### EXERCISE DIRECTIONS
Look through the entries below, please, and copy every line with the word "namespace".

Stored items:
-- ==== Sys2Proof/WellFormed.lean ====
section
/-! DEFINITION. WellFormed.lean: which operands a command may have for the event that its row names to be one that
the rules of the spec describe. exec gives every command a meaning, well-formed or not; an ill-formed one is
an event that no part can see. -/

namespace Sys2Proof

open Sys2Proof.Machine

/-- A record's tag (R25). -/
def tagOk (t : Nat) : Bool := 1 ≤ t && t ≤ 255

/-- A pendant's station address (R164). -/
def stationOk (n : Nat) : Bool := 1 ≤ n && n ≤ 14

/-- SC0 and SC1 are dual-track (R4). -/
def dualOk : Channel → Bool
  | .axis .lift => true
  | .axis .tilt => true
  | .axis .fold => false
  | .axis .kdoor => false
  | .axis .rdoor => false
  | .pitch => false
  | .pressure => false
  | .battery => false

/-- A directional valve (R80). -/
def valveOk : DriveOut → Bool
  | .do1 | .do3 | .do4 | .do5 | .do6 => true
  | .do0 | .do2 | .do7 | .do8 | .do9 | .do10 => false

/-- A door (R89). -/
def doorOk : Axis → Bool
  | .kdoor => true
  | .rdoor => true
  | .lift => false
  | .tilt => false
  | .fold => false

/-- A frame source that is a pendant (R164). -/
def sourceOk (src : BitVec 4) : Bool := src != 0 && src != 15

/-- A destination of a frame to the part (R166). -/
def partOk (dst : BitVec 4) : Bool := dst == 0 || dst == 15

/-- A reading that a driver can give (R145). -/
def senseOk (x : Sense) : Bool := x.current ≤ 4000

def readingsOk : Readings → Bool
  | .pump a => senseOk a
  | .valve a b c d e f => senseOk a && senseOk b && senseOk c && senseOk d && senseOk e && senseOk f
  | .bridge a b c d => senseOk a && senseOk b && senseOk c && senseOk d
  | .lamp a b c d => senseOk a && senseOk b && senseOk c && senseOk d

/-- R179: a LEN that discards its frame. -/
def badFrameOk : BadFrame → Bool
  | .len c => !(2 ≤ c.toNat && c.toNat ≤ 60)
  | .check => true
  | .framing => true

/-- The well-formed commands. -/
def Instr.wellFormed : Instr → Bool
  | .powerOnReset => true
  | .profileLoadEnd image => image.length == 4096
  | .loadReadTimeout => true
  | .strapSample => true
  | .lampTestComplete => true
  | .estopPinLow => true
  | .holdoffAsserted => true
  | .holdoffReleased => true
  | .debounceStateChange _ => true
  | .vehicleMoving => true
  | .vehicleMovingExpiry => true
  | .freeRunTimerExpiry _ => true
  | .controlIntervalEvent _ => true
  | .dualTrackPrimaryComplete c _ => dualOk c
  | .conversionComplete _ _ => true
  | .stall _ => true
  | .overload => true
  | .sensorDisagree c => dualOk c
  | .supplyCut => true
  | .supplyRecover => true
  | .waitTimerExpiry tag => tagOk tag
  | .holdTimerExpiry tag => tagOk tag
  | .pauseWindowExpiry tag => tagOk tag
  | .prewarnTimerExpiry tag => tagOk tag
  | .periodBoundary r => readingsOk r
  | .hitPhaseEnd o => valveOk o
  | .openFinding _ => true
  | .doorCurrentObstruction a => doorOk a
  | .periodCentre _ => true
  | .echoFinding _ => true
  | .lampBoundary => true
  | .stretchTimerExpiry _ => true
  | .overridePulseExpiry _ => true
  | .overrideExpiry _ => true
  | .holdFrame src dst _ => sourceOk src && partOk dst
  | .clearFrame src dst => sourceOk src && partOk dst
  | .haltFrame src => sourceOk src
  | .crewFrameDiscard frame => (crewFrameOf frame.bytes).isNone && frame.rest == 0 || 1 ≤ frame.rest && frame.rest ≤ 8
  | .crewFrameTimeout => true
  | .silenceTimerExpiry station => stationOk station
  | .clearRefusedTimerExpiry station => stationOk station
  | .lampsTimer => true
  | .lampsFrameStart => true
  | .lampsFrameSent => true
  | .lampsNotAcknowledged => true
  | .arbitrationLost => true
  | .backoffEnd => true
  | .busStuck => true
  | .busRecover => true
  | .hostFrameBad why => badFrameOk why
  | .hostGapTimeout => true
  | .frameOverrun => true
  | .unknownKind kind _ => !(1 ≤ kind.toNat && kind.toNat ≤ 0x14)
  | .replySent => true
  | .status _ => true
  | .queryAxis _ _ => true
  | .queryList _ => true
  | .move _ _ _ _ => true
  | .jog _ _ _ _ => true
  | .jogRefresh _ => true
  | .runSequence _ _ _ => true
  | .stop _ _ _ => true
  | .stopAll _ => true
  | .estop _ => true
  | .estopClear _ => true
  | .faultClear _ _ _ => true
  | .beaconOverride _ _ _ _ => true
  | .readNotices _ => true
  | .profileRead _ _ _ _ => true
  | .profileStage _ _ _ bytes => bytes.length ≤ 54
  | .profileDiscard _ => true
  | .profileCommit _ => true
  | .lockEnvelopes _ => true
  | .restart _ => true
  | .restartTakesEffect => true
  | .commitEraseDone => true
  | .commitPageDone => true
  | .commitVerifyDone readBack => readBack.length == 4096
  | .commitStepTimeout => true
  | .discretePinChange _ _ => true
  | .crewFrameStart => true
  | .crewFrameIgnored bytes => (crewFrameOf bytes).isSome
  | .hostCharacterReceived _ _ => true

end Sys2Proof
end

...

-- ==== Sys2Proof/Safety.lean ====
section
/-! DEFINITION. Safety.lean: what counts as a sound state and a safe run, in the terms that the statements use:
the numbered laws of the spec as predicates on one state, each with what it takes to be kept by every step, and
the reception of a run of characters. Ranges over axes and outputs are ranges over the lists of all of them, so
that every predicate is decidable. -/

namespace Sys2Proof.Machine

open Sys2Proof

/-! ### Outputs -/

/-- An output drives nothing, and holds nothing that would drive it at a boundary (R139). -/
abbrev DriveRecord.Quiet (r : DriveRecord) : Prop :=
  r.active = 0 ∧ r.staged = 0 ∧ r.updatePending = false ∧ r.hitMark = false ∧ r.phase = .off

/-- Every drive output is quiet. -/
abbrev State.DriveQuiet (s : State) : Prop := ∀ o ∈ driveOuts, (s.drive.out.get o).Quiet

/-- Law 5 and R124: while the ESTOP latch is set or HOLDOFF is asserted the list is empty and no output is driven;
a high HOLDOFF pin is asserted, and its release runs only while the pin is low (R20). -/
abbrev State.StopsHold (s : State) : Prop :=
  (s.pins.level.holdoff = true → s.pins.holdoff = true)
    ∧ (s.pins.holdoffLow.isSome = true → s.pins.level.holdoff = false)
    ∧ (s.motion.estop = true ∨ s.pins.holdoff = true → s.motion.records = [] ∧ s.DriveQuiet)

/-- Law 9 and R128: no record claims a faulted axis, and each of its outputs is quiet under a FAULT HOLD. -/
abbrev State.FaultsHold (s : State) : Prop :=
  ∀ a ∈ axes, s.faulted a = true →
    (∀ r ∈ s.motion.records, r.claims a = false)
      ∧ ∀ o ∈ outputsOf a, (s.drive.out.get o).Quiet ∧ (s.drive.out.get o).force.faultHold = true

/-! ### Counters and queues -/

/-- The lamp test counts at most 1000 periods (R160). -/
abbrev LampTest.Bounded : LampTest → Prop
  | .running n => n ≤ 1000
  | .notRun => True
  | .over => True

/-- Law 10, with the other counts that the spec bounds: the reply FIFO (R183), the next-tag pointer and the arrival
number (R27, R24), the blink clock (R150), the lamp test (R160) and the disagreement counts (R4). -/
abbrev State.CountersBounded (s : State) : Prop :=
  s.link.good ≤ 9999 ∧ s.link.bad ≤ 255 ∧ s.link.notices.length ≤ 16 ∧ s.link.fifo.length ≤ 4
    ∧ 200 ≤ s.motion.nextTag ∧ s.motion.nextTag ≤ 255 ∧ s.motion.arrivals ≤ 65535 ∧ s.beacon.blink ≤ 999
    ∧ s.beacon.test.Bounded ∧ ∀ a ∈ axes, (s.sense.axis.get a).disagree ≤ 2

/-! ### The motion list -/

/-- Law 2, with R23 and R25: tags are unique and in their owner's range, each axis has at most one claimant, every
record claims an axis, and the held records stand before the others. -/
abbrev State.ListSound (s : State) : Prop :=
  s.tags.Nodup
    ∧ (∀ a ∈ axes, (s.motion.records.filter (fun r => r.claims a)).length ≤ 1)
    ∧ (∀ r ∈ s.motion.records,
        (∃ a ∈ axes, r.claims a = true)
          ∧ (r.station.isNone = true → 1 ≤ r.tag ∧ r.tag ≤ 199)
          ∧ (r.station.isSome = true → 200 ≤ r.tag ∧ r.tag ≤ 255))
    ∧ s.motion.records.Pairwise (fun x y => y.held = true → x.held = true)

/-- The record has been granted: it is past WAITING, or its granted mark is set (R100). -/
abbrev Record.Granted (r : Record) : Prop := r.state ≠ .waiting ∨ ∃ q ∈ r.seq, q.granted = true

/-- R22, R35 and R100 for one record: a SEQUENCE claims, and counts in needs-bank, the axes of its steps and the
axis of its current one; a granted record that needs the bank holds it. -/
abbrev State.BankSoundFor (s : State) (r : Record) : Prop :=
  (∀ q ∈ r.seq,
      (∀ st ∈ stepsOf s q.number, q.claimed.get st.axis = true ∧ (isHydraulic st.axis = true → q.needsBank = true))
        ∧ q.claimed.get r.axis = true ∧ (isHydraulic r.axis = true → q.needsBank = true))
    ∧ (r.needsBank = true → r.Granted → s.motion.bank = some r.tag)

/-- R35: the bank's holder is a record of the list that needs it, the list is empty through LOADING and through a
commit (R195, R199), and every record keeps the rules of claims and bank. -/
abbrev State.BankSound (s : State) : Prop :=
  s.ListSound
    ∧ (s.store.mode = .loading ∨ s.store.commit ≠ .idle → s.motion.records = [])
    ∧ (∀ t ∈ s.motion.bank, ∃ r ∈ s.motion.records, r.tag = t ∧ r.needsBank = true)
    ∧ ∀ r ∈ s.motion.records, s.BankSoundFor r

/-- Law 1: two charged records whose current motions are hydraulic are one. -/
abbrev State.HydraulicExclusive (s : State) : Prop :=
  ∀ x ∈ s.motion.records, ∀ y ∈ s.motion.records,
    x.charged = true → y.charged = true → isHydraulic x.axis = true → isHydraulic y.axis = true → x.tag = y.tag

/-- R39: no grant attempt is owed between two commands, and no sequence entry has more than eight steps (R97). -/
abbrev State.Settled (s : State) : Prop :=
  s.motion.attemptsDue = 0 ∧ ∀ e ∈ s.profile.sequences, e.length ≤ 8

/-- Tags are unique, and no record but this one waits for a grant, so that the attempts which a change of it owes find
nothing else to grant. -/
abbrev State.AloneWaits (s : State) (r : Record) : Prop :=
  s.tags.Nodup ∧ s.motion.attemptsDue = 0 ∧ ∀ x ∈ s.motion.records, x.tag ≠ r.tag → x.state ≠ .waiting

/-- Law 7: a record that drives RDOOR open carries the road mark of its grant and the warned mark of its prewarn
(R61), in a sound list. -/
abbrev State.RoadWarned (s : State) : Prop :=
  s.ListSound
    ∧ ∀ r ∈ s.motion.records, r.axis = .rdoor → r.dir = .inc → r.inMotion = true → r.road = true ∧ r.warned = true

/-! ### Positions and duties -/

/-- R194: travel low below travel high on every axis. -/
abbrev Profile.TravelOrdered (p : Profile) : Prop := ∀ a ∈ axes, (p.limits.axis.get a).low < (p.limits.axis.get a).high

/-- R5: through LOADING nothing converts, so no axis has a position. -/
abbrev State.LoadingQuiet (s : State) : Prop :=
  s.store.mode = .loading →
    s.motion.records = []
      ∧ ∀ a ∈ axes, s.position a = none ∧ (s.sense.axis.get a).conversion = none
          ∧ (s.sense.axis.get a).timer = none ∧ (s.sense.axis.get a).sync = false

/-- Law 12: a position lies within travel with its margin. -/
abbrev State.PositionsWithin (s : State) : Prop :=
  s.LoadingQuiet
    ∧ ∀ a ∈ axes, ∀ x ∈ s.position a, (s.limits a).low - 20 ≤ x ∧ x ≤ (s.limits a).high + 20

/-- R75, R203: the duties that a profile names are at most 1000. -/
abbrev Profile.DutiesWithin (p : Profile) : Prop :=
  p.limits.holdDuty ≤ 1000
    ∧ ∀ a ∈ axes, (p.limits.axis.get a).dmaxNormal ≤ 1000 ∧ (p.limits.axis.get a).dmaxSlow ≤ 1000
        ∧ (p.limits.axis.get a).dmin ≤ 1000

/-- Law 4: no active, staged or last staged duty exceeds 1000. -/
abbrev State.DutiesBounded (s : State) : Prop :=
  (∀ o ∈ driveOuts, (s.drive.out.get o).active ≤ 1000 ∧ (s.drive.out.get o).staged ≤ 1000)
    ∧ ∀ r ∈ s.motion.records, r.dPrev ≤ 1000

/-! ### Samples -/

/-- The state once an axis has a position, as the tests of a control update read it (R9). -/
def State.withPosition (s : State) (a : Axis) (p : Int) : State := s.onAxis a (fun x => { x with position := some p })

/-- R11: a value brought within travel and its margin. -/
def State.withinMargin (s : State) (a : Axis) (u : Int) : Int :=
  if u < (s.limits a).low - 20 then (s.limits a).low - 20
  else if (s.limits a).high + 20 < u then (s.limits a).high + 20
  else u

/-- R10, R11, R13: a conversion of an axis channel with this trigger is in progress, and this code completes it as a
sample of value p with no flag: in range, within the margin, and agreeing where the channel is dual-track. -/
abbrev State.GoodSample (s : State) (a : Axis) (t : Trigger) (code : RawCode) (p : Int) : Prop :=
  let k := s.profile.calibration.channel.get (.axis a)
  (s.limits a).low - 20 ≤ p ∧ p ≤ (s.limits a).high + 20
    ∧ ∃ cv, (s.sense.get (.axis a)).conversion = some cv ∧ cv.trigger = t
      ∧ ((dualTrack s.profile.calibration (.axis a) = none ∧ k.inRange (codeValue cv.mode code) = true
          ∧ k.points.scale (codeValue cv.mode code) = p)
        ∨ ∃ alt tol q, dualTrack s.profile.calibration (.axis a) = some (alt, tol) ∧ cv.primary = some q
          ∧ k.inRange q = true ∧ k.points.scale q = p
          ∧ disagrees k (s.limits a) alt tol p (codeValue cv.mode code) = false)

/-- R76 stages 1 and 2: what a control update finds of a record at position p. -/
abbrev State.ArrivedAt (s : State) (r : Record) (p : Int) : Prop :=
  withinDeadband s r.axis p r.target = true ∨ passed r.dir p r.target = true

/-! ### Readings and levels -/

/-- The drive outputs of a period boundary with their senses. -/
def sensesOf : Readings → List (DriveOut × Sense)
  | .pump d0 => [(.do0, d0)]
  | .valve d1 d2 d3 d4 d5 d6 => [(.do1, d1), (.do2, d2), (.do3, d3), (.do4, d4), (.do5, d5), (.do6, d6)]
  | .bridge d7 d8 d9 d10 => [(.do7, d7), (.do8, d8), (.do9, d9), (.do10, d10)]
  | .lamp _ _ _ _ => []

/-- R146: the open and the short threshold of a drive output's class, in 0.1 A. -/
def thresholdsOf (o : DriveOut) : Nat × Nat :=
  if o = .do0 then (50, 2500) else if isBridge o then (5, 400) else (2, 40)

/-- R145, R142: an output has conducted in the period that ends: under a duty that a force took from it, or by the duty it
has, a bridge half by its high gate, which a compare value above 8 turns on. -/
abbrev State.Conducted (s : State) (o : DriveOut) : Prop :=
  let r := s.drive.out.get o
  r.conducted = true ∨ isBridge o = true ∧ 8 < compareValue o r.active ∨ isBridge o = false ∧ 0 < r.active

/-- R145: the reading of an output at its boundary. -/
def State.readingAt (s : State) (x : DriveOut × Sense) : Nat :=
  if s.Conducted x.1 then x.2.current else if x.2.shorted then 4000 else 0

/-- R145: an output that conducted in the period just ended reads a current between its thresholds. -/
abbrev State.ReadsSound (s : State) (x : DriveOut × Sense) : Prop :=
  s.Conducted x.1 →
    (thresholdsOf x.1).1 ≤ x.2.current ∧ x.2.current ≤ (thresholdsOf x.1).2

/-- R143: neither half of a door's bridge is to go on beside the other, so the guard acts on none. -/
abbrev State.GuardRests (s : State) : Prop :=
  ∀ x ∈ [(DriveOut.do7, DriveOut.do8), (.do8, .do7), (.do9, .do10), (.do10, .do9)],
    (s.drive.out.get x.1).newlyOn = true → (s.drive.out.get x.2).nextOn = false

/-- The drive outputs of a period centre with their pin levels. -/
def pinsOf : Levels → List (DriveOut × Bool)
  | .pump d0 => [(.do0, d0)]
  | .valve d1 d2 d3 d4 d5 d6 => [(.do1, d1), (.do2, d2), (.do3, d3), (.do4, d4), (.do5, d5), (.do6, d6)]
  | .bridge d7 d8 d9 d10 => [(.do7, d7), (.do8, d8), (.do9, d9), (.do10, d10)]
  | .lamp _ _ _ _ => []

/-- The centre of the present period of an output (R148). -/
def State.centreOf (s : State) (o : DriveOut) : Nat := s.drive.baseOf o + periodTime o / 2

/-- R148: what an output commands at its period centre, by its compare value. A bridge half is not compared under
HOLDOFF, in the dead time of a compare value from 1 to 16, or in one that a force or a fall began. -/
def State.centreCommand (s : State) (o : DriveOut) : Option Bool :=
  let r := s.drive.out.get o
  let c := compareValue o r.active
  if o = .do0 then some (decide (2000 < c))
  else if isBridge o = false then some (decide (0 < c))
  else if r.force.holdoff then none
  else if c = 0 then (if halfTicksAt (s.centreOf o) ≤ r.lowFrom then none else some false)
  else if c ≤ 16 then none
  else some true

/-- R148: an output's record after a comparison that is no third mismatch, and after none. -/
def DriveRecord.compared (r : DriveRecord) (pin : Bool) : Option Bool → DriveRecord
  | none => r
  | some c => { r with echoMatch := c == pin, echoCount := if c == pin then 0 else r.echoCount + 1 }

### TASK RESULT
namespace Sys2Proof
namespace Sys2Proof.Machine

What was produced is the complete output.